Photoelectrochemical (PEC) H2 generation, using water as proton and electron source, is considered the most impactful solar-driven processes to tackle the energy, environment, and climate crisis, providing a circular economy strategy to supply green energy vectors (H2) with zero carbon footprint. Aligning with this view, OHPERA will develop a proof-of-concept unbiased tandem PEC cell to simultaneously achieve efficient solar-driven H2 production at the cathode and high added-value chemicals from valorization of industrial waste (glycerol) at the anode, being sunlight the only energy input. Thus, OPHERA will demonstrate the viability of producing chemicals with economic benefits starting from industrial waste, using a renewable source of energy. For this purpose, OPHERA will integrate highly efficient and stable photoelectrodes based on halide lead-free perovskite nanocrystals (PNCs) and tailored catalytic/passivation layers, avoiding the use of critical raw materials (CRM), in a proof-of-concept eco-design PEC device.
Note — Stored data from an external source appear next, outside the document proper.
/-- An arrival counts into the filling round of a barrier; the last one completes the round, wakes everyone who waits in it
and sets LEAVING to their number; one more than PARTICIPANTS allows discards the step with 0x6004; arrivals that do not count
are answered at once; LEAVE lowers LEAVING (R283, R284, R285, R288). -/
def Obligations.SyncBarriers : Prop := ∀ (m : SyncMsg) (waits : Bool) (s : State), Canonical s →
  let i := m.syncId.toNat
  let g := s.progress (headEndQueue i)
  let o := s.obj i
  let c := if waits then Instr.arriveWait m else .arrive m
  let valid := syncInvalid s m (if waits then 4 else 2) = false ∧ (waits = true → s.alreadyWaits m = false)
  let woken := (if waits then addWaiter ⟨m.src.setWidth 12, 4, i, (o.round + 1) % 65536⟩ s.sync.waiters
    else s.sync.waiters).filter (fun w => w.obj == i && w.op == 4)
  let uncounted : State := { g with
    rillOut := if waits then wakeMsg (m.src.setWidth 12) i o.round true :: s.rillOut else s.rillOut }
  (valid → (o.realigns = true → s.realignStep = true) →
    (o.isGate = false ∨ (o.gateSet = true ∧ m.stepLow = o.gateStep + 1)) → o.arrived + 1 + o.leaving ≤ o.participants →
    (o.arrived + 1 < o.participants → ∃ t, exec c s = .next t ∧ (t.obj i).round = o.round ∧
      (t.obj i).arrived = o.arrived + 1 ∧ (t.obj i).leaving = o.leaving ∧
      (t.obj i).localArrivals = (if o.isGate = true ∧ m.srcKind ≠ 1 then (o.localArrivals + 1) % 8192 else o.localArrivals) ∧
      t.obj i = { o with
        state := (t.obj i).state
        last := signaller m.srcKind m.src m.op.toNat m.stepLow
        waitArrivals := if waits then o.waitArrivals + 1 else o.waitArrivals } ∧
      (∀ j, j ≠ i → t.obj j = s.obj j) ∧
      t = { g with sync := { g.sync with
        objs := t.sync.objs
        waiters := if waits then addWaiter ⟨m.src.setWidth 12, 4, i, (o.round + 1) % 65536⟩ s.sync.waiters
          else s.sync.waiters } }) ∧
    (o.arrived + 1 = o.participants → o.realigns = false → ∃ t, exec c s = .next t ∧
      (t.obj i).round = (o.round + 1) % 65536 ∧ (t.obj i).arrived = 0 ∧ (t.obj i).localArrivals = 0 ∧
      (t.obj i).leaving = (if waits then o.waitArrivals + 1 else o.waitArrivals) % 8192 ∧ (t.obj i).waitArrivals = 0 ∧
      (o.isGate = true → (t.obj i).gateStep = o.gateStep + 1) ∧
      (∀ j, j ≠ i → t.obj j = s.obj j) ∧
      t = { g with
        sync := { g.sync with
          objs := t.sync.objs
          waiters := s.sync.waiters.filter (fun w => !(w.obj == i && w.op == 4)) }
        rillOut := (woken.map (fun w => wakeMsg w.site w.obj ((o.round + 1) % 65536) false)).reverse ++ s.rillOut })) ∧
  (valid → (o.realigns = true → s.realignStep = true) →
    (o.isGate = false ∨ (o.gateSet = true ∧ m.stepLow = o.gateStep + 1)) → o.participants < o.arrived + 1 + o.leaving →
    CanDiscard s → ∃ t, exec c s = .next t ∧ t.obj i = { o with overrun := true } ∧ (∀ j, j ≠ i → t.obj j = s.obj j) ∧
      Discards s t 0x6004 ⟨if m.srcKind = 0 then m.src.setWidth 12 else 0xFFF, 0⟩) ∧
  (valid → o.realigns = true → s.realignStep = false → exec c s = .next uncounted) ∧
  (valid → o.realigns = false → o.isGate = true → o.gateSet = true →
    (m.stepLow = o.gateStep ∨ 2 ^ 31 ≤ (m.stepLow - o.gateStep).toNat) → exec c s = .next uncounted) ∧
  (syncInvalid s m 5 = false → m.srcKind = 0 → o.leaving ≠ 0 → ∃ t, exec (.leave m) s = .next t ∧
    (t.obj i).leaving = o.leaving - 1 ∧ (t.obj i).round = o.round ∧ (t.obj i).arrived = o.arrived ∧
    t.obj i = { o with state := (t.obj i).state } ∧ (∀ j, j ≠ i → t.obj j = s.obj j) ∧
    t = { g with sync := { g.sync with
      objs := t.sync.objs } })

/-- A wake lets the sequencer that waits on the object issue again, and it returns LEAVE for a counted barrier wake; at a tile of a
dark field it comes back to the Kellet complex; the deadlock detector fires when all 101 queues stand still and something waits: it
reports, writes a dump of the engine as it stands, and fires again only after progress, which an operation makes that its head-end
applies and one that is refused does not (R70, R283, R292 to R294). -/
def Obligations.WakesAndDeadlock : Prop := ∀ s : State,
  (∀ tile obj (v : BitVec 64) uncounted, tile < 2688 → Canonical s → fieldState s.repair (fieldOfPhys tile) ≠ 2 →
    (tileOf s tile).waiting = some obj →
    ∃ t, exec (.syncWake tile obj v uncounted) s = .next t ∧ tileOf t tile = { tileOf s tile with waiting := none } ∧
      (∀ p, p ≠ tile → tileOf t p = tileOf s p) ∧ t = { s with
        tiles := t.tiles
        trace := t.trace
        rillOut := if (s.obj obj).kind = 2 ∧ uncounted = false then
          syncMsg (BitVec.ofNat 12 tile) obj 5 (low32 s.currentStep) 0 :: s.rillOut else s.rillOut }) ∧
  (∀ tile obj (v : BitVec 64) uncounted, tile < 2688 → fieldState s.repair (fieldOfPhys tile) ≠ 2 →
    (tileOf s tile).waiting ≠ some obj → exec (.syncWake tile obj v uncounted) s = .next s) ∧
  (∀ tile obj (v : BitVec 64) uncounted, tile < 2688 → fieldState s.repair (fieldOfPhys tile) = 2 →
    ∃ w, exec (.syncWake tile obj v uncounted) s = .next { s with
      rillOut := ⟨BitVec.ofNat 12 (0xF00 + obj % 4), BitVec.ofNat 12 tile, false, 0x7F, 0, [w, 0x4008]⟩ :: s.rillOut }) ∧
  (s.sync.armed = true → s.somethingWaits = true → ∃ t, exec (.deadlock (BitVec.allOnes 101)) s = .next t ∧
    t = { s with
      sync := { s.sync with
        dump := some (1, syncDumpBytes s 1 (BitVec.allOnes 101))
        armed := false }
      trace := t.trace
      host := t.host }) ∧
  (∀ queues, s.sync.armed = false ∨ s.somethingWaits = false ∨ queues ≠ BitVec.allOnes 101 →
    exec (.deadlock queues) s = .next s) ∧
  (∀ m, syncInvalid s m 1 = false → ∃ t, exec (.syncAdd m) s = .next t ∧ t.sync.armed = true) ∧
  (∀ m, syncInvalid s m 1 = true → ∃ t, exec (.syncAdd m) s = .next t ∧ t.sync.armed = s.sync.armed ∧
    t.sync.objs = s.sync.objs)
Theoretical modelling both at an atomistic and device scales will assist the materials development and mechanistic understanding of the processes, and all materials and components will be integrated in a proof-of-concept device, targeting standalone operation at 10 mA·cm-2 for 100 hours, 90% Faradaic efficiency to H2, and including a clearly defined roadmap for upscaling and exploitation. Therefore, OPHERA will offer a dual process to produce green H2 concomitant to the treatment of industrial waste generating added-value chemicals with high economic and industrial interest, thus offering a competitive LCOH.